# Any pointers, Power Distribution



## NC_P.FOWLER (Aug 31, 2021)

I'm going to use these power distribution boards on my layout, and trials and tribulations from others who have used them?


----------



## NC_P.FOWLER (Aug 31, 2021)

NC_P.FOWLER said:


> I'm going to use these power distribution boards on my layout, any trials and tribulations from others who have used them? This will be for street lights and building lighting only.


----------



## DonR (Oct 18, 2012)

N scale requires so little power why are you considering such
a device? Many of us, with DCC layouts, simply run a 2 wire
bus from the controller under the board...track drops to it every 6 feet or so. 
That'll give you all of the power you need. If you have a reverse loop
an automatic reverse loop controller does the phasing job for you.

Multiple power districts are not necessary on the typical home
layout. They are used on very large layouts such as for a club where
there are multiple operators running trains at the same time. They keep
operators A, B and C running when the klutzy operator D derails
when he's doing a switching session.

Don

Tell us more of your layout plans...that could be a thought changer.

Don


----------



## CTValleyRR (Jul 26, 2014)

DonR said:


> N scale requires so little power why are you considering such
> a device? Many of us, with DCC layouts, simply run a 2 wire
> bus from the controller under the board...track drops to it every 6 feet or so.
> That'll give you all of the power you need. If you have a reverse loop
> ...


I agree. Unless i'm missing something, that's like using a jackhammer to kill a mosquito.

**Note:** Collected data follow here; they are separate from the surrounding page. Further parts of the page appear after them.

-- ==== Sys2Proof/Machine/Power.lean ====
section
/-! DEFINITION. The power controller's events: the stages of a wake (R338), the supply link's attempts and timeout (R347 to R351), host
holds and sleep sets (R344 to R346), the power-fail warning and its end (R235, R352), and the retention monitors (R342). -/

namespace Sys2Proof.Machine

/-! Wakes (R338, R339, R342) -/

/-- Drop the wake of a domain. -/
def State.dropWake (s : State) (k : Nat) : State := s.setPwr fun p => { p with wakes := p.wakes.filter fun w => w.dom != k }

/-- The field of PWR_WAKE_T0 and PWR_WAKE_T1 of a stage. -/
def stageField (n : Nat) : Fld :=
  match n with
  | 1 => F.PWR_WAKE_T0_REG
  | 2 => F.PWR_WAKE_T0_OSC
  | 3 => F.PWR_WAKE_T1_MEM
  | _ => F.PWR_WAKE_T1_LOGIC

/-- The memory that stage 3 of a domain checks: CORE's is BANK0. -/
def stageMem (k : Nat) : Option Nat := if k = domCORE then some 0 else checkedMem k

/-- Is the run-level request of the wake of domain k still to be acknowledged? -/
def State.wakeLinks (s : State) (k : Nat) : Bool :=
  (s.pwr.linkQ ++ s.pwr.link.toList).any fun t => t.why == SlinkWhy.wake k

/-- The stage a wake waits for becomes ready, `us` after the request (R338). Stage 1 needs its transaction, and a domain woken with CORE
waits for CORE's stage 2 (R339). -/
def State.wakeStage (s : State) (k us : Nat) : State :=
  match s.wakeOfDom k with
  | none => s
  | some w =>
    if (w.stage = 1 ∧ s.wakeLinks k) ∨ (w.stage ≥ 3 ∧ s.followsCore k) then s
    else
      let traced := s.fget F.PWR_WAKE_TRACE_DOMAIN == k
      let s := s.when traced fun s => s.fset (stageField w.stage) (min 1023 us)
      if w.stage = 4 then
        let s := (s.dropWake k).setDom k pwON
        if k = domCORE then s.setDom (domMEM 0) pwON else s
      else
        let s := if w.stage = 2 then s.setPwr fun p => { p with xo := true } else s
        let r : Bool × State :=
          match (if w.stage = 3 ∧ w.off = false then stageMem k else none) with
          | some b => s.checkMem b false
          | none => (false, s)
        let s := r.2.when (r.1 && traced) fun s => s.fset F.PWR_WAKE_TRACE_LOST 1
        let s := s.beginStage k (w.stage + 1) w.off
        if r.1 && (stageMem k == some 0 || stageMem k == some 1) then s.bankLost else s

/-! The supply link (R347 to R351) -/

/-- The three bytes of a request (R347). -/
def slinkBytes (seq cmd value : Nat) : List Byte :=
  let b := leBytes 1 (seq * 16 + cmd) ++ leBytes 1 value
  b ++ leBytes 1 (crc8 b)

/-- Does an acknowledgement pass: SEQ echoed, low nibble 0xA, CRC-8 over request bytes 0 and 1 and acknowledgement byte 0 (R349)? -/
def slinkAckOk (seq cmd value : Nat) (a : Byte × Byte) : Bool :=
  a.1.toNat == seq * 16 + 10 && a.2.toNat == crc8 ((slinkBytes seq cmd value).take 2 ++ [a.1])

I have used these successfully when I'm too lazy to wire jumpers: Miniatronics 12-Position Prewired Power Distribution Block -- Rated at 15 Amps

But these work just fine too, and are a lot cheaper: 








Amazon.com: Seachoice Terminal Block, 10-Gang, Nickel Plated Brass Terminals : Industrial & Scientific


Buy Seachoice Terminal Block, 10-Gang, Nickel Plated Brass Terminals: Ground Circuit Terminal Blocks - Amazon.com ✓ FREE DELIVERY possible on eligible purchases



www.amazon.com


----------



## NC_P.FOWLER (Aug 31, 2021)

DonR said:


> N scale requires so little power why are you considering such
> a device? Many of us, with DCC layouts, simply run a 2 wire
> bus from the controller under the board...track drops to it every 6 feet or so.
> That'll give you all of the power you need. If you have a reverse loop
> ...


This is for lighting my structures and street lights, not my track


----------



## NC_P.FOWLER (Aug 31, 2021)

DonR said:


> N scale requires so little power why are you considering such
> a device? Many of us, with DCC layouts, simply run a 2 wire
> bus from the controller under the board...track drops to it every 6 feet or so.
> That'll give you all of the power you need. If you have a reverse loop
> ...


Street lights and structure lighting, nothing to do with my track. I have a digitrax controller for my dcc track, switches and loco control.


----------



## CTValleyRR (Jul 26, 2014)

Even better. You don't need anything fancy. Hook up a 12v, 60W wall wart to one of the items I linked to, and you'll have plenty of power for your lighting.


----------



## DonR (Oct 18, 2012)

Big difference...while many of us take the easy way and just simply run
a 'lighting' bus, using a terminal strip of some kind is a much neater
and professional way to go. Barrier terminal strips are much cheaper
and work fine.

Don


----------



## vette-kid (May 2, 2020)

CTValleyRR said:


> I agree. Unless i'm missing something, that's like using a jackhammer to kill a mosquito.
> 
> I have used these successfully when I'm too lazy to wire jumpers: Miniatronics 12-Position Prewired Power Distribution Block -- Rated at 15 Amps
> 
> ...


I've never understood the purpose of terminal blocks, they just don't seem very useful or necessary. Maybe I'm missing something. 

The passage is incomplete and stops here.